Article ID: 000056128 Content Type: Troubleshooting Last Reviewed: 09/24/2021

How to Troubleshoot Multiple Power Supply Unit (PSU) Failures Detected on Intel® Server System S9200WK Family

Environment

Intel® Server System S9200WK Family

osindependentfamily

BUILT IN - ARTICLE INTRO SECOND COMPONENT
Summary

Troubleshooting steps for errors seen in the logs related to to power, power supplies, or fans

Description

Examples of error messages seen in the logs:

  • PSU2, AC lost, AC removed.
  • Non-Redundant, sufficient from insufficient. The system is not running in redundant power supply mode. This event is accompanied by specific power supply error Alternating Current (AC) lost.
  • Non-Redundant, Insufficient.
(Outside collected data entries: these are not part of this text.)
-- ==== Sys2Proof/Laws/Ops.lean ====
section
/-! SUPPORT. What each shared operation can do, said once: the lemmas later proofs cite instead of unfolding it. -/

namespace Sys2Proof.Machine

/-! ### absorb -/

/-- A byte that does not fill the block is stored and counted. -/
theorem Engine.absorb_room (e : Engine) (b : Byte) (room : e.bufLen.val + 1 < 64) :
    e.absorb b = { e.storeByte b with bufLen := ⟨e.bufLen.val + 1, room⟩ } := by
  simp [Engine.absorb, room]

/-- The byte that fills the block has it compressed. -/
theorem Engine.absorb_full (e : Engine) (b : Byte) (full : ¬ e.bufLen.val + 1 < 64) :
    e.absorb b = { (e.storeByte b).compressBlock with bufLen := 0 } := by
  simp [Engine.absorb, full]

@[simp] theorem Engine.absorbAll_nil (e : Engine) : e.absorbAll [] = e := rfl

@[simp] theorem Engine.absorbAll_cons (e : Engine) (b : Byte) (bs : List Byte) :
    e.absorbAll (b :: bs) = (e.absorb b).absorbAll bs := rfl

/-- Absorbing a concatenation is absorbing its parts in order. -/
theorem Engine.absorbAll_append (e : Engine) (bs cs : List Byte) :
    e.absorbAll (bs ++ cs) = (e.absorbAll bs).absorbAll cs := List.foldl_append

/-- A property that every absorbed byte keeps is kept by absorbing a sequence. -/
theorem Engine.absorbAll_keeps {p : Engine → Prop} (step : ∀ e b, p e → p (e.absorb b)) (bs : List Byte) :
    ∀ e, p e → p (e.absorbAll bs) := by
  induction bs with
  | nil => exact fun e he => he
  | cons b bs ih => exact fun e he => ih _ (step e b he)

@[simp] theorem Engine.absorb_phase (e : Engine) (b : Byte) : (e.absorb b).phase = e.phase := by
  unfold Engine.absorb; split <;> rfl

@[simp] theorem Engine.absorb_cause (e : Engine) (b : Byte) : (e.absorb b).cause = e.cause := by
  unfold Engine.absorb; split <;> rfl

@[simp] theorem Engine.absorb_is224 (e : Engine) (b : Byte) : (e.absorb b).is224 = e.is224 := by
  unfold Engine.absorb; split <;> rfl

@[simp] theorem Engine.absorbAll_phase (e : Engine) (bs : List Byte) : (e.absorbAll bs).phase = e.phase :=
  Engine.absorbAll_keeps (p := fun x => x.phase = e.phase) (fun x b hx => by simp [hx]) bs e rfl

@[simp] theorem Engine.absorbAll_cause (e : Engine) (bs : List Byte) : (e.absorbAll bs).cause = e.cause :=
  Engine.absorbAll_keeps (p := fun x => x.cause = e.cause) (fun x b hx => by simp [hx]) bs e rfl

@[simp] theorem Engine.absorbAll_is224 (e : Engine) (bs : List Byte) : (e.absorbAll bs).is224 = e.is224 :=
  Engine.absorbAll_keeps (p := fun x => x.is224 = e.is224) (fun x b hx => by simp [hx]) bs e rfl

/-! ### The byte count, the pending bytes and the padding's zero count -/

/-- `C = CNT_HI * 2^32 + CNT_LO` (R23). -/
theorem Engine.count_toNat (e : Engine) : e.count.toNat = e.cntHi.toNat * 2 ^ 32 + e.cntLo.toNat := by
  unfold Engine.count
  rw [BitVec.toNat_append, ← Nat.shiftLeft_add_eq_or_of_lt e.cntLo.isLt, Nat.shiftLeft_eq]

/-- BUF_LEN bytes are pending (R26). -/
@[simp] theorem Engine.pending_length (e : Engine) : e.pending.length = e.bufLen.val := by
  have := e.bufLen.isLt
  simp [Engine.pending]

/-- `z` as a natural number (R133): 119 is 55 modulo 64. -/
theorem zeroFill_eq (r : Fin 64) : zeroFill r = (119 - r.val) % 64 := by
  revert r
  decide

/-! ### Blocks of a byte sequence -/

/-- A block that lies in the first part of a concatenation is a block of that part. -/
theorem blockAt_append (a b : List Byte) (k : Nat) (h : 64 * k + 64 ≤ a.length) :
    blockAt (a ++ b) k = blockAt a k := by
  unfold blockAt
  congr 1
  funext j
  rw [List.getD_append]
  have := j.isLt
  omega

/-- Two folds whose steps agree on the list's members agree. -/
theorem foldl_congr {α β : Type} {f g : α → β → α} (l : List β) (h : ∀ x ∈ l, ∀ a, f a x = g a x) :
    ∀ a, l.foldl f a = l.foldl g a := by
  induction l with
  | nil => exact fun a => rfl
  | cons x l ih =>
    intro a
    simp [h x (by simp), ih fun y hy => h y (by simp [hy])]

/-- Folding the transform over blocks that all lie in the first part of a concatenation. -/
theorem foldl_blockAt_append (a b : List Byte) (ks : List Nat) (hk : ∀ k ∈ ks, 64 * k + 64 ≤ a.length)
    (h : Vector Word 8) :
    ks.foldl (fun acc k => transform acc (blockAt (a ++ b) k)) h =
      ks.foldl (fun acc k => transform acc (blockAt a k)) h :=
  foldl_congr ks (fun k hm acc => congrArg (transform acc) (blockAt_append a b k (hk k hm))) h

/-- One more byte compresses one more block exactly when it completes it. -/
theorem compressBlocks_snoc (h : Vector Word 8) (d : List Byte) (b : Byte) :
    compressBlocks h (d ++ [b]) =
      if (d.length + 1) % 64 = 0 then transform (compressBlocks h d) (blockAt (d ++ [b]) (d.length / 64))
      else compressBlocks h d := by
  unfold compressBlocks
  rw [List.length_append, List.length_singleton]
  split
  · have hq : (d.length + 1) / 64 = d.length / 64 + 1 := by omega
    rw [hq, List.range_succ, List.foldl_append, List.foldl_cons, List.foldl_nil]
    refine congrArg₂ transform (foldl_blockAt_append d [b] _ (fun k hk => ?_) h) rfl
    have := List.mem_range.mp hk
    omega
  · have hq : (d.length + 1) / 64 = d.length / 64 := by omega
    rw [hq]
    refine foldl_blockAt_append d [b] _ (fun k hk => ?_) h
    have := List.mem_range.mp hk
    omega

/-! ### The oversize check -/

/-- The check fires exactly under the fault policy, past the limit (R155). -/
theorem oversizeFaults_iff (cfg : Config) (total : Nat) :
    oversizeFaults cfg total = true ↔ maxMessageBytes < total ∧ cfg.oversizePolicy = .fault := by
  simp [oversizeFaults]

/-- It never fires under the wrap policy, nor within the limit. -/
theorem oversizeFaults_eq_false (cfg : Config) (total : Nat)
    (ok : cfg.oversizePolicy = .wrap ∨ total ≤ maxMessageBytes) : oversizeFaults cfg total = false := by
  rcases ok with hw | hle
  · simp [oversizeFaults, hw]
  · simp [oversizeFaults, Nat.not_lt.mpr hle]

/-! ### Commands on the engine -/

theorem Engine.update_faulted (cfg : Config) (bs : List Byte) (e : Engine) (hp : e.phase = .faulted) :
    e.update cfg bs = e := by simp [Engine.update, hp]

theorem Engine.update_finalized (cfg : Config) (bs : List Byte) (e : Engine) (hp : e.phase = .finalized) :
    e.update cfg bs = e.raise .updateAfterFinal := by simp [Engine.update, hp]

theorem Engine.update_absorbing (cfg : Config) (bs : List Byte) (e : Engine) (hp : e.phase = .absorbing) :
    e.update cfg bs =
      if oversizeFaults cfg (e.totalBytes + bs.length) then e.raise .oversize else e.absorbAll bs := by
  simp [Engine.update, hp]

theorem Engine.finalize_faulted (cfg : Config) (e : Engine) (hp : e.phase = .faulted) :
    e.finalize cfg = e := by simp [Engine.finalize, hp]

theorem Engine.finalize_finalized (cfg : Config) (e : Engine) (hp : e.phase = .finalized) :
    e.finalize cfg = e.raise .finalAfterFinal := by simp [Engine.finalize, hp]

theorem Engine.finalize_absorbing (cfg : Config) (e : Engine) (hp : e.phase = .absorbing) :
    e.finalize cfg =
      if oversizeFaults cfg e.totalBytes then e.raise .oversize
      else { e.absorbAll e.padding with phase := .finalized } := by
  simp [Engine.finalize, hp]

theorem Engine.resetCommand_running (cfg : Config) (e : Engine) (hp : e.phase ≠ .faulted) :
    e.resetCommand cfg = e.restart := by
  cases h : e.phase <;> simp_all [Engine.resetCommand]

theorem Engine.resetCommand_faulted (cfg : Config) (e : Engine) (hp : e.phase = .faulted) :
    e.resetCommand cfg = if cfg.resetClearsFault then e.restart else e := by
  simp [Engine.resetCommand, hp]

theorem Engine.illegalCommand_running (e : Engine) (hp : e.phase ≠ .faulted) :
    e.illegalCommand = e.raise .illegalCommand := by
  cases h : e.phase <;> simp_all [Engine.illegalCommand]

theorem Engine.illegalCommand_faulted (e : Engine) (hp : e.phase = .faulted) : e.illegalCommand = e := by
  simp [Engine.illegalCommand, hp]

/-- A restart leaves one state, whatever it starts from: R44's. -/
theorem Engine.restart_eq_reset (e : Engine) : e.restart = Engine.reset := by
  cases h : e.is224
  simp [Engine.restart, Engine.init, Engine.reset, h]

/-! ### Commands on the machine -/

/-- A sequence of commands that runs to `t` runs on from `t` with what follows it. -/
theorem execAll_append (first : List Instr) :
    ∀ (more : List Instr) (s t : State), execAll first s = .next t → execAll (first ++ more) s = execAll more t := by
  induction first with
  | nil =>
    rintro more s t ⟨⟩
    rfl
  | cons i first ih =>
    intro more s t h
    simp only [List.cons_append, execAll] at h ⊢
    split at h
    · exact ih more _ t h
    · cases h
    · cases h

/-- An UPDATE's meaning, for all five at once. -/
theorem exec_update (i : Instr) (hi : isUpdate i = true) (s : State) :
    exec i s = .next { s with engine := s.engine.update s.cfg (operandBytes i) } := by
  cases i <;> first | rfl | simp [isUpdate] at hi

theorem exec_final (s : State) : exec .final s = .next { s with engine := s.engine.finalize s.cfg } := rfl

theorem exec_reset (s : State) : exec .reset s = .next { s with engine := s.engine.resetCommand s.cfg } := rfl

/-- Everything a command can do: it answers a next state that differs in the engine only. -/
theorem exec_cases (i : Instr) (s : State) :
    (isUpdate i = true ∧ exec i s = .next { s with engine := s.engine.update s.cfg (operandBytes i) }) ∨
      (i = .final ∧ exec i s = .next { s with engine := s.engine.finalize s.cfg }) ∨
      (i = .reset ∧ exec i s = .next { s with engine := s.engine.resetCommand s.cfg }) := by
  cases i <;>
    first
    | exact .inl ⟨rfl, rfl⟩
    | exact .inr (.inl ⟨rfl, rfl⟩)
    | exact .inr (.inr ⟨rfl, rfl⟩)

end Sys2Proof.Machine
end

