/-! ### UPDATE and FINAL that go ahead (R124, R130) -/

/-- In ABSORBING, with room for the bytes, an UPDATE absorbs them. -/
theorem Engine.update_within (cfg : Config) (bs : List Byte) (e : Engine) (hp : e.phase = .absorbing)
    (ok : cfg.oversizePolicy = .wrap ∨ e.totalBytes + bs.length ≤ maxMessageBytes) :
    e.update cfg bs = e.absorbAll bs := by
  simp [e.update_absorbing cfg bs hp, oversizeFaults_eq_false cfg _ ok]

/-- In ABSORBING, within the limit, FINAL absorbs the padding. -/
theorem Engine.finalize_within (cfg : Config) (e : Engine) (hp : e.phase = .absorbing)
    (ok : cfg.oversizePolicy = .wrap ∨ e.totalBytes ≤ maxMessageBytes) :
    e.finalize cfg = { e.absorbAll e.padding with phase := .finalized } := by
  simp [e.finalize_absorbing cfg hp, oversizeFaults_eq_false cfg _ ok]

/-- Room for two sequences is room for the second after the first. -/
theorem Engine.absorbAll_within (cfg : Config) (e : Engine) (s : List Byte) (n : Nat)
    (ok : cfg.oversizePolicy = .wrap ∨ e.totalBytes + (s.length + n) ≤ maxMessageBytes) :
    cfg.oversizePolicy = .wrap ∨ (e.absorbAll s).totalBytes + n ≤ maxMessageBytes := by
  refine ok.imp_right fun room => ?_
  unfold maxMessageBytes at *
  rw [e.absorbAll_totalBytes s (by omega)]
  omega

/-! ### Sequences of UPDATE commands (R123) -/

/-- UPDATE commands with room for all their bytes absorb the bytes joined in order. -/
theorem execAll_updates (cmds : List Instr) (hc : ∀ i ∈ cmds, isUpdate i = true) :
    ∀ s : State, s.engine.phase = .absorbing →
      (s.cfg.oversizePolicy = .wrap ∨
        s.engine.totalBytes + (cmds.flatMap operandBytes).length ≤ maxMessageBytes) →
      execAll cmds s = .next { s with engine := s.engine.absorbAll (cmds.flatMap operandBytes) } := by
  induction cmds with
  | nil => exact fun s _ _ => rfl
  | cons i cmds ih =>
    intro s hp ok
    obtain ⟨hi, hrest⟩ := List.forall_mem_cons.1 hc
    rw [List.flatMap_cons, List.length_append] at ok
    have room : s.cfg.oversizePolicy = .wrap ∨
        s.engine.totalBytes + (operandBytes i).length ≤ maxMessageBytes := ok.imp_right (by omega)
    have step : execAll [i] s = .next { s with engine := s.engine.absorbAll (operandBytes i) } := by
      simp only [execAll, exec_update i hi, s.engine.update_within _ _ hp room]
    have rest := ih hrest { s with engine := s.engine.absorbAll (operandBytes i) } (by simpa using hp)
      (s.engine.absorbAll_within s.cfg (operandBytes i) _ ok)
    rw [List.flatMap_cons, Engine.absorbAll_append]
    exact (execAll_append [i] cmds s _ step).trans rest

/-- Settles O20: both sequences absorb the same bytes, so FINAL starts from one state, which is within the limit. -/
theorem chunkingTransparency : Obligations.ChunkingTransparency := by
  intro cmds cmds' s hc hc' same hp ok
  have run := execAll_updates cmds hc s hp ok
  have run' := execAll_updates cmds' hc' s hp (by rwa [← same])
  rw [← same] at run'
  have within := s.engine.absorbAll_within s.cfg (cmds.flatMap operandBytes) 0 ok
  refine ⟨⟨_, run, run', ?_, s.engine.absorbAll_h _, ?_⟩,
    ⟨_, execAll_append cmds [.final] s _ run, execAll_append cmds' [.final] s _ run', ?_⟩⟩
  · simpa using hp
  · rw [List.length_append, s.engine.pending_length]
    exact s.engine.absorbAll_pending _
  · simp [Engine.finalize_within _ _ _ within, hp]

/-- Settles O24: the invariant puts an ABSORBING state within the limit. -/
theorem zeroLengthUpdate : Obligations.ZeroLengthUpdate := by
  refine ⟨by decide, fun s hinv => ?_⟩
  obtain ⟨⟨-, -, limit⟩, -⟩ := hinv
  rw [exec_update .update0 rfl]
  refine ⟨fun hp => ?_, fun hp => ?_, fun hp => ?_⟩
  · have ok : s.cfg.oversizePolicy = .wrap ∨ s.engine.totalBytes ≤ maxMessageBytes := by
      cases hpol : s.cfg.oversizePolicy with
      | wrap => exact .inl rfl
      | fault => exact .inr (limit hpol hp)
    rw [s.engine.update_within _ _ hp ok]
    rfl
  · rw [s.engine.update_finalized _ _ hp]
    rfl
  · rw [s.engine.update_faulted _ _ hp]

/-! ### The message length and the bit length in limbs (R131, R132) -/

/-- Whole blocks in the low limb leave room for the pending bytes. -/
theorem Engine.cntLo_add_bufLen_lt (e : Engine) (whole : e.cntLo.toNat % 64 = 0) :
    e.cntLo.toNat + e.bufLen.val < 2 ^ 32 := by
  have := e.cntLo.isLt
  have := e.bufLen.isLt
  omega

theorem Engine.messageLength_toNat (e : Engine) (whole : e.cntLo.toNat % 64 = 0) :
    e.messageLength.toNat = e.totalBytes := by
  have noCarry := e.cntLo_add_bufLen_lt whole
  have := e.cntHi.isLt
  have := e.bufLen.isLt
  rw [Engine.messageLength, Engine.totalBytes, BitVec.toNat_add, BitVec.toNat_ofNat, e.count_toNat]
  omega

/-- Settles O26: no carry leaves the low limb, so the 64-bit sum does not wrap either. -/
theorem messageLengthInLimbs : Obligations.MessageLengthInLimbs := by
  intro e whole
  have total := e.messageLength_toNat whole
  refine ⟨e.cntLo_add_bufLen_lt whole, ?_, total⟩
  rw [total, Engine.totalBytes, e.count_toNat]

theorem Engine.bitLength_toNat (e : Engine) : e.bitLength.toNat = 8 * e.messageLength.toNat % 2 ^ 64 :=
  BitVec.toNat_mul ..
System is not running in redundant power supply mode.
Resolution

Step 1:

  1. Update the BIOS firmware (FW) to the latest version available (Version 22010091 or newer). There were fixes added to the power supply unit (PSU) firmware (FW) and Baseboard Management Controller (BMC) communication. You can refer to the BMC and Field Replaceable Unit and Sensor Data Record (FRUSDR) release notes.
  2. After the BIOS FW has been updated, if there are still PSU issues, follow Step 2 below.

Step 2:

Workaround: Multiple PSU failures detected

  • If you see errors in the logs related to power, power supplies, or fans, note the color of the status Light-emitting diodes (LEDs) and check the sensors to see if the readings are normal or abnormal.
    • The power supplies (PS1, PS2, PS3) should be within normal ranges for Input Power, Curr Out %, Inlet Temp, Temperature, and redundancy (2+1).
  • If the sensor readings look abnormal, perform troubleshooting to see which of the suspect PSUs are actually bad by swapping them around.
    • Does the problem follow the PSU swap?
  • If the sensor readings look normal, but there are power-related errors in the logs, check the Status LEDs.
    •  If the PSUs have amber LEDs on all the time when running heavy workload, there is a workaround. Running the command below should make amber LED go away:

Command: Disable Power Supply Cold Redundancy. ipmitool raw 0x30 0x2d 0x01 0x00

example image

  • If running the command above does not solve the issues reported in the logs, and you have already cross-checked the PSUs (by swapping PSUs around around), but the LED is still  amber, the suspect PSU will need to be replaced. 

False Alarm: Nodes report AC lost

  •  Check for false alarms.
    • If the amber LED does go away, but you still see AC lost error messages in the logs, check to see if the logs show errors logged by the slave node.

example image